# 726 (37771) Auger Bearing Replacement



## mccarma (Nov 15, 2013)

Hello,

Took on a big project for myself, replacing the auger bearing in my Toro 726OE, model 37771. I'm to the point now where I have the auger disc off and I need to get the impeller hub off. Just wondering if anyone has any experience with this? From what I can tell, it must just be brute force to get it off? There is no set screw that I can see. 

Here is the diagram --> https://lookup3.toro.com/Ill/2X/420/420854.gif?1577479758216

I'm trying to get part 4 off, to change part 5. 
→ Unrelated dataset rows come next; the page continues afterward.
/-! ### The link -/

@[simp] theorem reply_pending (x : Status) (ws : List Word) :
    (s.reply x ws).pending = s.pending := rfl
@[simp] theorem reply_lines (x : Status) (ws : List Word) : (s.reply x ws).lines = s.lines := rfl
@[simp] theorem reply_slots (x : Status) (ws : List Word) : (s.reply x ws).slots = s.slots := rfl
@[simp] theorem reply_slot (x : Status) (ws : List Word) (j : SlotId) :
    (s.reply x ws).slot j = s.slot j := rfl
@[simp] theorem reply_rings (x : Status) (ws : List Word) : (s.reply x ws).rings = s.rings := rfl
@[simp] theorem reply_ring (x : Status) (ws : List Word) (j : RingId) :
    (s.reply x ws).ring j = s.ring j := rfl
@[simp] theorem reply_apertures (x : Status) (ws : List Word) :
    (s.reply x ws).apertures = s.apertures := rfl
@[simp] theorem reply_ap (x : Status) (ws : List Word) (j : ApId) :
    (s.reply x ws).ap j = s.ap j := rfl
@[simp] theorem reply_schedules (x : Status) (ws : List Word) :
    (s.reply x ws).schedules = s.schedules := rfl
@[simp] theorem reply_sched (x : Status) (ws : List Word) (j : RingId) :
    (s.reply x ws).sched j = s.sched j := rfl
@[simp] theorem reply_steering (x : Status) (ws : List Word) :
    (s.reply x ws).steering = s.steering := rfl
@[simp] theorem reply_arbiter (x : Status) (ws : List Word) :
    (s.reply x ws).arbiter = s.arbiter := rfl
@[simp] theorem reply_copy (x : Status) (ws : List Word) : (s.reply x ws).copy = s.copy := rfl
@[simp] theorem reply_changes (x : Status) (ws : List Word) :
    (s.reply x ws).changes = s.changes := rfl
@[simp] theorem reply_notes (x : Status) (ws : List Word) : (s.reply x ws).notes = s.notes := rfl
@[simp] theorem reply_aOut (x : Status) (ws : List Word) : (s.reply x ws).aOut = s.aOut := rfl
@[simp] theorem reply_freeReads (x : Status) (ws : List Word) :
    (s.reply x ws).freeReads = s.freeReads := rfl

@[simp] theorem received_pending (bs : List Byte) : (s.received bs).pending = s.pending := rfl
@[simp] theorem received_lines (bs : List Byte) : (s.received bs).lines = s.lines := rfl
@[simp] theorem received_slots (bs : List Byte) : (s.received bs).slots = s.slots := rfl
@[simp] theorem received_slot (bs : List Byte) (j : SlotId) :
    (s.received bs).slot j = s.slot j := rfl
@[simp] theorem received_rings (bs : List Byte) : (s.received bs).rings = s.rings := rfl
@[simp] theorem received_ring (bs : List Byte) (j : RingId) :
    (s.received bs).ring j = s.ring j := rfl
@[simp] theorem received_apertures (bs : List Byte) : (s.received bs).apertures = s.apertures := rfl
@[simp] theorem received_ap (bs : List Byte) (j : ApId) : (s.received bs).ap j = s.ap j := rfl
@[simp] theorem received_schedules (bs : List Byte) : (s.received bs).schedules = s.schedules := rfl
@[simp] theorem received_sched (bs : List Byte) (j : RingId) :
    (s.received bs).sched j = s.sched j := rfl
@[simp] theorem received_steering (bs : List Byte) : (s.received bs).steering = s.steering := rfl
@[simp] theorem received_arbiter (bs : List Byte) : (s.received bs).arbiter = s.arbiter := rfl
@[simp] theorem received_copy (bs : List Byte) : (s.received bs).copy = s.copy := rfl
@[simp] theorem received_changes (bs : List Byte) : (s.received bs).changes = s.changes := rfl
@[simp] theorem received_notes (bs : List Byte) : (s.received bs).notes = s.notes := rfl
@[simp] theorem received_aOut (bs : List Byte) : (s.received bs).aOut = s.aOut := rfl
@[simp] theorem received_freeReads (bs : List Byte) : (s.received bs).freeReads = s.freeReads := rfl

/-! ### The lock window -/

@[simp] theorem lockAccept_pending (t : Txn) (o : Option ApId) :
    (s.lockAccept t o).pending = s.pending := rfl
@[simp] theorem lockAccept_link (t : Txn) (o : Option ApId) :
    (s.lockAccept t o).link = s.link := rfl
@[simp] theorem lockAccept_lines (t : Txn) (o : Option ApId) :
    (s.lockAccept t o).lines = s.lines := rfl
@[simp] theorem lockAccept_slots (t : Txn) (o : Option ApId) :
    (s.lockAccept t o).slots = s.slots := rfl
@[simp] theorem lockAccept_slot (t : Txn) (o : Option ApId) (j : SlotId) :
    (s.lockAccept t o).slot j = s.slot j := rfl
@[simp] theorem lockAccept_rings (t : Txn) (o : Option ApId) :
    (s.lockAccept t o).rings = s.rings := rfl
@[simp] theorem lockAccept_ring (t : Txn) (o : Option ApId) (j : RingId) :
    (s.lockAccept t o).ring j = s.ring j := rfl
@[simp] theorem lockAccept_apertures (t : Txn) (o : Option ApId) :
    (s.lockAccept t o).apertures = s.apertures := rfl
@[simp] theorem lockAccept_ap (t : Txn) (o : Option ApId) (j : ApId) :
    (s.lockAccept t o).ap j = s.ap j := rfl
@[simp] theorem lockAccept_schedules (t : Txn) (o : Option ApId) :
    (s.lockAccept t o).schedules = s.schedules := rfl
@[simp] theorem lockAccept_sched (t : Txn) (o : Option ApId) (j : RingId) :
    (s.lockAccept t o).sched j = s.sched j := rfl
@[simp] theorem lockAccept_arbiter (t : Txn) (o : Option ApId) :
    (s.lockAccept t o).arbiter = s.arbiter := rfl
@[simp] theorem lockAccept_copy (t : Txn) (o : Option ApId) :
    (s.lockAccept t o).copy = s.copy := rfl
@[simp] theorem lockAccept_changes (t : Txn) (o : Option ApId) :
    (s.lockAccept t o).changes = s.changes := rfl
@[simp] theorem lockAccept_notes (t : Txn) (o : Option ApId) :
    (s.lockAccept t o).notes = s.notes := rfl
@[simp] theorem lockAccept_aOut (t : Txn) (o : Option ApId) :
    (s.lockAccept t o).aOut = s.aOut := rfl
@[simp] theorem lockAccept_freeReads (t : Txn) (o : Option ApId) :
    (s.lockAccept t o).freeReads = s.freeReads := rfl

/-! ### Reading a record after writing one -/

@[simp] theorem setSlot_slot_self (i : SlotId) (x : Slot) : (s.setSlot i x).slot i = x := by
  simp [State.setSlot, State.slot]

theorem setSlot_slot (i j : SlotId) (x : Slot) :
    (s.setSlot i x).slot j = if i = j then x else s.slot j := by
  simp [State.setSlot, State.slot, Vector.getElem_set, Fin.ext_iff]

theorem setSlot_slot_ne {i j : SlotId} (x : Slot) (h : i ≠ j) : (s.setSlot i x).slot j = s.slot j := by
  simp [setSlot_slot, h]

@[simp] theorem setRing_ring_self (i : RingId) (x : Ring) : (s.setRing i x).ring i = x := by
  simp [State.setRing, State.ring]

theorem setRing_ring (i j : RingId) (x : Ring) :
    (s.setRing i x).ring j = if i = j then x else s.ring j := by
  simp [State.setRing, State.ring, Vector.getElem_set, Fin.ext_iff]

theorem setRing_ring_ne {i j : RingId} (x : Ring) (h : i ≠ j) : (s.setRing i x).ring j = s.ring j := by
  simp [setRing_ring, h]

@[simp] theorem setAp_ap_self (i : ApId) (x : Aperture) : (s.setAp i x).ap i = x := by
  simp [State.setAp, State.ap]

theorem setAp_ap (i j : ApId) (x : Aperture) :
    (s.setAp i x).ap j = if i = j then x else s.ap j := by
  simp [State.setAp, State.ap, Vector.getElem_set, Fin.ext_iff]

theorem setAp_ap_ne {i j : ApId} (x : Aperture) (h : i ≠ j) : (s.setAp i x).ap j = s.ap j := by
  simp [setAp_ap, h]

@[simp] theorem setSched_sched_self (i : RingId) (x : Schedule) : (s.setSched i x).sched i = x := by
  simp [State.setSched, State.sched]

theorem setSched_sched (i j : RingId) (x : Schedule) :
    (s.setSched i x).sched j = if i = j then x else s.sched j := by
  simp [State.setSched, State.sched, Vector.getElem_set, Fin.ext_iff]

theorem setSched_sched_ne {i j : RingId} (x : Schedule) (h : i ≠ j) : (s.setSched i x).sched j = s.sched j := by
  simp [setSched_sched, h]

@[simp] theorem setApState_ap_self (a : ApId) (x : ApState) :
    (s.setApState a x).ap a = { s.ap a with state := x } := by simp [State.setApState]

theorem setApState_ap (a b : ApId) (x : ApState) :
    (s.setApState a x).ap b = if a = b then { s.ap a with state := x } else s.ap b := by
  simp [State.setApState, setAp_ap]

theorem setApState_ap_ne {a b : ApId} (x : ApState) (h : a ≠ b) :
    (s.setApState a x).ap b = s.ap b := by simp [setApState_ap, h]

@[simp] theorem setApState_config (a b : ApId) (x : ApState) :
    ((s.setApState a x).ap b).config = (s.ap b).config := by
  rw [setApState_ap]; split <;> simp_all

/-! ### What an update does change -/

@[simp] theorem raise_notes (n : Note) : (s.raise n).notes = s.notes.push n := rfl

@[simp] theorem queueChange_entries (op : ChangeOp) (k : Nat) :
    (s.queueChange op k).changes.entries =
      s.changes.entries ++ [{ seq := s.changes.nextSeq, op := op, expiry := k }] := rfl

@[simp] theorem queueChange_nextSeq (op : ChangeOp) (k : Nat) :
    (s.queueChange op k).changes.nextSeq =
      nextUnused 65535 (s.changes.entries.map (·.seq) ++ [s.changes.nextSeq]) s.changes.nextSeq := by
  simp [State.queueChange]

@[simp] theorem removeChange_entries (e : Change) :
    (s.removeChange e).changes.entries = s.changes.entries.erase e := rfl

@[simp] theorem removeChange_nextSeq (e : Change) :
    (s.removeChange e).changes.nextSeq = s.changes.nextSeq := rfl

@[simp] theorem respond_aOut (t : Txn) (o : BusOutcome) (d : List Beat) :
    (s.respond t o d).aOut =
      s.aOut ++ [{ source := t.source, kind := t.kind, outcome := o, data := d }] := rfl

@[simp] theorem answer_aOut (t : Txn) (o : BusOutcome) (d : List Beat) :
    (s.answer t o d).aOut =
      s.aOut ++ [{ source := t.source, kind := t.kind, outcome := o, data := d }] := rfl

@[simp] theorem answer_phase (t : Txn) (o : BusOutcome) (d : List Beat) :
    (s.answer t o d).steering.phase = .opened := rfl

@[simp] theorem answer_waiting (t : Txn) (o : BusOutcome) (d : List Beat) :
    (s.answer t o d).steering.waiting = s.steering.waiting := rfl

@[simp] theorem answer_lock (t : Txn) (o : BusOutcome) (d : List Beat) :
    (s.answer t o d).steering.lock = s.steering.lock.complete t.lock := rfl

@[simp] theorem forward_phase (t m : Txn) (g : Option Target) :
    (s.forward t m g).steering.phase = .inFlight t g := rfl

@[simp] theorem forward_waiting (t m : Txn) (g : Option Target) :
    (s.forward t m g).steering.waiting = s.steering.waiting := rfl

@[simp] theorem forward_lock (t m : Txn) (g : Option Target) :
    (s.forward t m g).steering.lock = s.steering.lock := rfl

@[simp] theorem forward_arbiter (t m : Txn) (g : Option Target) :
    (s.forward t m g).arbiter = { s.arbiter with steeringClaim := some m } := rfl

@[simp] theorem lockAccept_phase (t : Txn) (o : Option ApId) :
    (s.lockAccept t o).steering.phase = s.steering.phase := rfl

@[simp] theorem lockAccept_waiting (t : Txn) (o : Option ApId) :
    (s.lockAccept t o).steering.waiting = s.steering.waiting := rfl

@[simp] theorem lockAccept_lock (t : Txn) (o : Option ApId) :
    (s.lockAccept t o).steering.lock = s.steering.lock.accept t o := rfl

@[simp] theorem received_request (bs : List Byte) : (s.received bs).link.request = bs := rfl

@[simp] theorem received_phase (bs : List Byte) : (s.received bs).link.phase = s.link.phase := rfl

@[simp] theorem reply_phase (x : Status) (ws : List Word) :
    (s.reply x ws).link.phase = .answer := rfl

@[simp] theorem reply_response (x : Status) (ws : List Word) :
    (s.reply x ws).link.response = some { status := x, flags := s.flagsByte, words := ws } := rfl

@[simp] theorem received_flagsByte (bs : List Byte) : (s.received bs).flagsByte = s.flagsByte := rfl

/-! ### The state after reset -/

@[simp] theorem reset_slot (i : SlotId) : State.reset.slot i = Slot.unassigned := by
  simp [State.reset, State.powerOn, State.slot]

@[simp] theorem reset_ring (i : RingId) : State.reset.ring i = Ring.atReset := by
  simp [State.reset, State.powerOn, State.ring]

@[simp] theorem reset_ap (i : ApId) : State.reset.ap i = Aperture.atReset := by
  simp [State.reset, State.powerOn, State.ap]

@[simp] theorem reset_sched (i : RingId) : State.reset.sched i = Schedule.atReset := by
  simp [State.reset, State.powerOn, State.sched]

end Sys2Proof.Machine
end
Any info would be appreciated!


----------



## mccarma (Nov 15, 2013)

Got it off with a ball joint separator after. Fun stuff.


----------



## Kiss4aFrog (Nov 3, 2013)

It looks like the bolt retains it and it's supposed to be a slip fit onto the shaft as there is a flat on the shaft and the inside of the hub. Add rust and you're looking at using a little persuasion (hammer, gear puller, ...) , penetrating oil and maybe heat.
Have you tried something like a steering wheel puller ?? You can usually get one on loan from an auto parts store if you don't have one or want to buy one.

.


----------



## UNDERTAKER (Dec 30, 2013)

Kiss4aFrog said:


> It looks like the bolt retains it and it's supposed to be a slip fit onto the shaft as there is a flat on the shaft and the inside of the hub. Add rust and you're looking at using a little persuasion (hammer, gear puller, ...) , penetrating oil and maybe heat.
> Have you tried something like a steering wheel puller ?? You can usually get one on loan from an auto parts store if you don't have one or want to buy one.
> 
> .


*I Just Bought This 1 from MAC TOOLS The other day. https://www.mactools.com/en-us/Spec...ers/STP600B/43-PC-Deluxe-Master-Bolt-Grip-Set *


----------